# Painting Cast Aluminum



## Kroll (Jul 27, 2015)

Guys I want to refinish the cast aluminum drive housing for my mill which is pretty nasty.I scrap most of the paint off but what come off easy there is a white powder coating.I want to primer and paint the housing,but was wondering what if anything special is needed to prep the piece for paint other than a good cleaning?I have read someplace that I need to use a self etching primer,but the primer that I have and finish paint is a good grade from SW's their industrial grade as they call it.Is there anything else needed to give the paint a long lasting chance to go the distance?Thanks----kroll


----------



## brav65 (Jul 27, 2015)

I would recommend the self etching primer.  Also make sure the aluminum is really clean.  Use acetone to wipe all the surfaces prior to priming.  You can get the self etching primer at HD. Rust oleum makes an etching primer I have used a number of times.

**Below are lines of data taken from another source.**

-- ==== Sys2Proof/Laws/FramesMessages.lean ====
section
/-! SUPPORT. What each operation of Machine/Messages.lean may change: every part that is not listed stays. -/

namespace Sys2Proof.Laws

open Sys2Proof Sys2Proof.Machine

theorem State.ringPut_within {s : State} {base size : Nat} {hdr : Word64} {payload : Bytes} {t : State} {off : Nat}
    (h : s.ringPut base size hdr payload = some (t, off)) : Within [.mem, .ue, .hdrs, .flows, .hbmcs, .helpers, .freeCtr] s t := by
  unfold State.ringPut at h
  dsimp only at h
  split at h
  · cases h
  · cases h
    refine Within.after (State.devWrite_within _ _ _ _) rfl (Within.after (State.drawn_within _) rfl (Within.after (State.devWrite_within _ _ _ _) rfl ?_))
    split
    · exact Within.after (State.devWrite_within _ _ _ _) rfl (Within.refl _ _)
    · exact Within.refl _ _

theorem State.ringPutAt_within {s : State} {o : Option Nat} {size : Nat} {hdr : Word64} {payload : Bytes} {t : State} {off : Nat}
    (h : (o.bind fun base => s.ringPut base size hdr payload) = some (t, off)) :
    Within [.mem, .ue, .hdrs, .flows, .hbmcs, .helpers, .freeCtr] s t := by
  obtain ⟨b, _, hb⟩ := Option.bind_eq_some_iff.1 h
  exact State.ringPut_within hb

theorem State.msgPop_within (s : State) (ep q : Nat) :
    Within [.msgs] s (State.msgPop s ep q) := by
  unfold State.msgPop
  repeat' first
    | (with_reducible exact Within.refl _ _)
    | ((with_reducible apply Within.after (State.setMsg_within _ _ _)); case hq => rfl)
    | split
    | dsimp only

theorem State.epToken_within {s t : State} {ep : Nat} {q13 : Bool} {k : Token} (h : s.epToken ep q13 k = some t) : Within [.engines] s t := by
  unfold State.epToken at h
  dsimp only at h
  repeat' first
    | (cases h; done)
    | (cases h; exact State.setEng_within _ _ _)
    | split at h

theorem State.moveHead_within (s : State) (ep q : Nat) :
    Within [.mem, .ue, .hdrs, .flows, .hbmcs, .helpers, .engines, .msgs, .freeCtr] s (State.moveHead s ep q) := by
  unfold State.moveHead
  repeat' first
    | (with_reducible exact Within.refl _ _)
    | ((with_reducible apply Within.after (State.epToken_within ?hx)); (case hx => with_reducible assumption); case hq => rfl)
    | ((with_reducible apply Within.after (State.msgPop_within _ _ _)); case hq => rfl)
    | ((with_reducible apply Within.after (State.setFault_within _ _ _)); case hq => rfl)
    | ((with_reducible apply Within.after (State.ringPut_within ?hx)); (case hx => with_reducible assumption); case hq => rfl)
    | ((with_reducible apply Within.after (State.setMsg_within _ _ _)); case hq => rfl)
    | split
    | dsimp only

theorem State.moveQueue_within (s : State) (ep q : Nat) :
    Within [.mem, .ue, .hdrs, .flows, .hbmcs, .helpers, .engines, .msgs, .freeCtr] s (State.moveQueue s ep q) := by
  unfold State.moveQueue
  repeat' first
    | (with_reducible exact Within.refl _ _)
    | (with_reducible apply Within.each)
    | ((with_reducible apply Within.after (State.moveHead_within _ _ _)); case hq => rfl)
    | intro _
    | split

theorem State.enqueue_within (s : State) (ep dst q h handler : Nat) (payload : Bytes) :
    Within [.mem, .ue, .hdrs, .flows, .hbmcs, .helpers, .engines, .msgs, .freeCtr] s (State.enqueue s ep dst q h handler payload) := by
  unfold State.enqueue
  repeat' first
    | (with_reducible exact Within.refl _ _)
    | ((with_reducible apply Within.after (State.moveQueue_within _ _ _)); case hq => rfl)
    | ((with_reducible apply Within.after (State.setMsg_within _ _ _)); case hq => rfl)
    | ((with_reducible apply Within.after (State.ringPut_within ?hx)); (case hx => with_reducible assumption); case hq => rfl)
    | ((with_reducible apply Within.after (State.ringPutAt_within ?hx)); (case hx => with_reducible assumption); case hq => rfl)
    | intro _
    | split
    | dsimp only

theorem State.deliverReply_within (s : State) (ep dst c h : Nat) (payload : Bytes) :
    Within [.mem, .ue, .hdrs, .flows, .hbmcs, .helpers, .engines, .msgs, .freeCtr] s (State.deliverReply s ep dst c h payload) := by
  unfold State.deliverReply
  repeat' first
    | (with_reducible exact Within.refl _ _)
    | ((with_reducible apply Within.after (State.setMsg_within _ _ _)); case hq => rfl)
    | ((with_reducible apply Within.after (State.enqueue_within _ _ _ _ _ _ _)); case hq => rfl)
    | intro _
    | split
    | dsimp only

theorem State.msgRefused_within (s : State) (ep ch h : Nat) (c : Code) :
    Within [.msgs] s (State.msgRefused s ep ch h c) := by
  unfold State.msgRefused
  repeat' first
    | (with_reducible exact Within.refl _ _)
    | ((with_reducible apply Within.after (State.setFault_within _ _ _)); case hq => rfl)

theorem State.sendReply_within (s : State) (ep c : Nat) (hdr : Word64) (payload : Bytes) :
    Within [.mem, .ue, .hdrs, .flows, .hbmcs, .helpers, .engines, .msgs, .freeCtr] s (State.sendReply s ep c hdr payload).1 := by
  unfold State.sendReply
  repeat' first
    | (with_reducible exact Within.refl _ _)
    | ((with_reducible apply Within.after (State.msgRefused_within _ _ _ _ _)); case hq => rfl)
    | ((with_reducible apply Within.after (State.deliverReply_within _ _ _ _ _ _)); case hq => rfl)
    | ((with_reducible apply Within.after (State.setMsg_within _ _ _)); case hq => rfl)
    | split
    | dsimp only

theorem State.autoReply_within (s : State) (ep c : Nat) (req : Word64) (status : Code) (payload : Bytes) :
    Within [.mem, .ue, .hdrs, .flows, .hbmcs, .helpers, .engines, .msgs, .freeCtr] s (State.autoReply s ep c req status payload) := by
  unfold State.autoReply
  repeat' first
    | (with_reducible exact Within.refl _ _)
    | ((with_reducible apply Within.after (State.drawn_within _)); case hq => rfl)
    | ((with_reducible apply Within.after (State.sendReply_within _ _ _ _ _)); case hq => rfl)
    | ((with_reducible apply Within.of_pair); with_reducible assumption)
    | split

theorem State.dropMessages_within (s : State) (ep : Nat) :
    Within [.mem, .ue, .hdrs, .flows, .hbmcs, .helpers, .engines, .msgs, .freeCtr] s (State.dropMessages s ep) := by
  unfold State.dropMessages
  repeat' first
    | (with_reducible exact Within.refl _ _)
    | ((with_reducible apply Within.after (State.setMsg_within _ _ _)); case hq => rfl)
    | ((with_reducible apply Within.after (State.countErrs_within _ _ _)); case hq => rfl)
    | ((with_reducible apply Within.after (State.drawn_within _)); case hq => rfl)
    | ((with_reducible apply Within.after (State.deliverReply_within _ _ _ _ _ _)); case hq => rfl)
    | (with_reducible apply Within.foldl)
    | (with_reducible apply Within.foldl_fst)
    | intro _
    | split

theorem State.engTenantPut_within (s : State) (e t : Nat) :
    Within [.mem, .ue, .hdrs, .flows, .hbmcs, .drips, .helpers, .engines, .msgs, .freeCtr] s (State.engTenantPut s e t) := by
  unfold State.engTenantPut
  repeat' first
    | (with_reducible exact Within.refl _ _)
    | ((with_reducible apply Within.after (State.setDrip_within _ _ _)); case hq => rfl)
    | ((with_reducible apply Within.after (State.dropMessages_within _ _)); case hq => rfl)
    | ((with_reducible apply Within.after (State.setEng_within _ _ _)); case hq => rfl)
    | split
    | dsimp only

theorem State.resetEndpoint_within (s : State) (ep : Nat) :
    Within [.mem, .ue, .hdrs, .flows, .hbmcs, .helpers, .engines, .msgs, .freeCtr] s (State.resetEndpoint s ep) := by
  unfold State.resetEndpoint
  repeat' first
    | (with_reducible exact Within.refl _ _)
    | ((with_reducible apply Within.after (State.dropMessages_within _ _)); case hq => rfl)
    | ((with_reducible apply Within.after (State.setMsg_within _ _ _)); case hq => rfl)

theorem State.syncRings_within (s : State) (ep : Nat) :
    Within [.mem, .ue, .hdrs, .flows, .hbmcs, .helpers, .msgs] s (State.syncRings s ep) := by
  unfold State.syncRings
  repeat' first
    | (with_reducible exact Within.refl _ _)
    | ((with_reducible apply Within.after (State.devWrite_within _ _ _ _)); case hq => rfl)
    | ((with_reducible apply Within.after (State.setMsg_within _ _ _)); case hq => rfl)
    | (with_reducible apply Within.foldl)
    | (with_reducible apply Within.foldl_fst)
    | ((with_reducible apply Within.of_pair); with_reducible assumption)
    | intro _
    | split
    | dsimp only

theorem State.helperDone_within (s : State) (h rd : Nat) (v : Word64) (n : Nat) :
    Within [.hdrs, .helpers] s (State.helperDone s h rd v n) := by
  unfold State.helperDone
  repeat' first
    | (with_reducible exact Within.refl _ _)
    | ((with_reducible apply Within.after (State.event_within _ _ _ _)); case hq => rfl)
    | ((with_reducible apply Within.after (State.setHelper_within _ _ _)); case hq => rfl)

theorem State.oringDone_within (s : State) (ep c : Nat) (code : Code) :
    Within [.mem, .ue, .hdrs, .flows, .hbmcs, .helpers] s (State.oringDone s ep c code) := by
  unfold State.oringDone
  repeat' first
    | (with_reducible exact Within.refl _ _)
    | ((with_reducible apply Within.after (State.devWrite_within _ _ _ _)); case hq => rfl)
    | ((with_reducible apply Within.of_pair); with_reducible assumption)
    | split
    | dsimp only

theorem State.sendToken_within (s : State) (ep ch : Nat) :
    Within [.engines, .msgs] s (State.sendToken s ep ch) := by
  unfold State.sendToken
  repeat' first
    | (with_reducible exact Within.refl _ _)
    | ((with_reducible apply Within.after (State.epToken_within ?hx)); (case hx => with_reducible assumption); case hq => rfl)
    | ((with_reducible apply Within.after (State.setMsg_within _ _ _)); case hq => rfl)
    | split

theorem State.endSend_within (s : State) (ep ch : Nat) (m : SendMsg) (code : Code) :
    Within [.mem, .ue, .hdrs, .flows, .hbmcs, .galleries, .helpers, .engines, .msgs, .freeCtr] s (State.endSend s ep ch m code) := by
  unfold State.endSend
  repeat' first
    | (with_reducible exact Within.refl _ _)
    | ((with_reducible apply Within.after (State.setMsg_within _ _ _)); case hq => rfl)
    | ((with_reducible apply Within.after (State.drawn_within _)); case hq => rfl)
    | ((with_reducible apply Within.after (State.sumpPut_within _ _ _)); case hq => rfl)
    | ((with_reducible apply Within.after (State.sendToken_within _ _ _)); case hq => rfl)
    | ((with_reducible apply Within.after (State.oringDone_within _ _ _ _)); case hq => rfl)
    | ((with_reducible apply Within.after (State.helperDone_within _ _ _ _ _)); case hq => rfl)
    | split

theorem State.routeRequest_within (s : State) (ep ch : Nat) (x : SendMsg) :
    Within [.mem, .ue, .hdrs, .flows, .hbmcs, .galleries, .helpers, .engines, .msgs, .freeCtr] s (State.routeRequest s ep ch x) := by
  unfold State.routeRequest
  repeat' first
    | (with_reducible exact Within.refl _ _)
    | ((with_reducible apply Within.after (State.endSend_within _ _ _ _ _)); case hq => rfl)
    | ((with_reducible apply Within.after (State.msgRefused_within _ _ _ _ _)); case hq => rfl)
    | ((with_reducible apply Within.after (State.moveQueue_within _ _ _)); case hq => rfl)
    | ((with_reducible apply Within.after (State.setMsg_within _ _ _)); case hq => rfl)
    | ((with_reducible apply Within.after (State.enqueue_within _ _ _ _ _ _ _)); case hq => rfl)
    | split
    | dsimp only

theorem State.ktGo_within (s : State) (h e q : Nat) (t : Token) (rd : Nat) :
    Within [.hdrs, .helpers, .engines] s (State.ktGo s h e q t rd) := by
  unfold State.ktGo
  repeat' first
    | (with_reducible exact Within.refl _ _)
    | ((with_reducible apply Within.after (State.helperDone_within _ _ _ _ _)); case hq => rfl)
    | ((with_reducible apply Within.after (State.setHelper_within _ _ _)); case hq => rfl)
    | ((with_reducible apply Within.after (State.setEng_within _ _ _)); case hq => rfl)
    | split
    | dsimp only

theorem State.ktRetry_within (s : State) (h : Nat) :
    Within [.hdrs, .helpers, .engines] s (State.ktRetry s h) := by
  unfold State.ktRetry
  repeat' first
    | (with_reducible exact Within.refl _ _)
    | ((with_reducible apply Within.after (State.ktGo_within _ _ _ _ _ _)); case hq => rfl)
    | split

theorem State.ringPutReg_within (s : State) (ep r : Nat) (val : Word64) :
    Within [.mem, .ue, .hdrs, .flows, .hbmcs, .helpers, .msgs, .msix, .freeCtr] s (State.ringPutReg s ep r val) := by
  unfold State.ringPutReg
  repeat' first
    | (with_reducible exact Within.refl _ _)
    | ((with_reducible apply Within.after (State.refuse_within _ _ _)); case hq => rfl)
    | ((with_reducible apply Within.after (State.setMsg_within _ _ _)); case hq => rfl)
    | ((with_reducible apply Within.after (State.devWrite_within _ _ _ _)); case hq => rfl)
    | ((with_reducible apply Within.of_pair); with_reducible assumption)
    | intro _
    | split
    | dsimp only

theorem State.routeEntryPut_within (s : State) (ep n : Nat) (val : Word64) :
    Within [.hdrs, .msgs, .msix, .freeCtr] s (State.routeEntryPut s ep n val) := by
  unfold State.routeEntryPut
  repeat' first
    | (with_reducible exact Within.refl _ _)
    | ((with_reducible apply Within.after (State.refuse_within _ _ _)); case hq => rfl)
    | ((with_reducible apply Within.after (State.setMsg_within _ _ _)); case hq => rfl)
    | split

end Sys2Proof.Laws
end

Aluminum is tough to get the paint to stick to, which is why the etching primer is used.  It grabs onto the metal and gives a good surface for the finish coat to stick to.  If you have any rough spots you can use bondo to level them off.


----------



## RJSakowski (Jul 27, 2015)

Back in the eighties, I was rebuilding old outboards and stripped them down to bare metal and repainted in the process.  I used an etching primer followed by an epoxy enamel.  I have had no problems with poor adhesion.  Given the harsh environment experienced by an outboard, I would say that was pretty good testimony.


----------



## TOOLMASTER (Jul 27, 2015)

zinc chromate primer


----------



## savarin (Jul 27, 2015)

TOOLMASTER said:


> zinc chromate primer


I second this.
http://www.finishing.com/1200-1399/1318.shtml


----------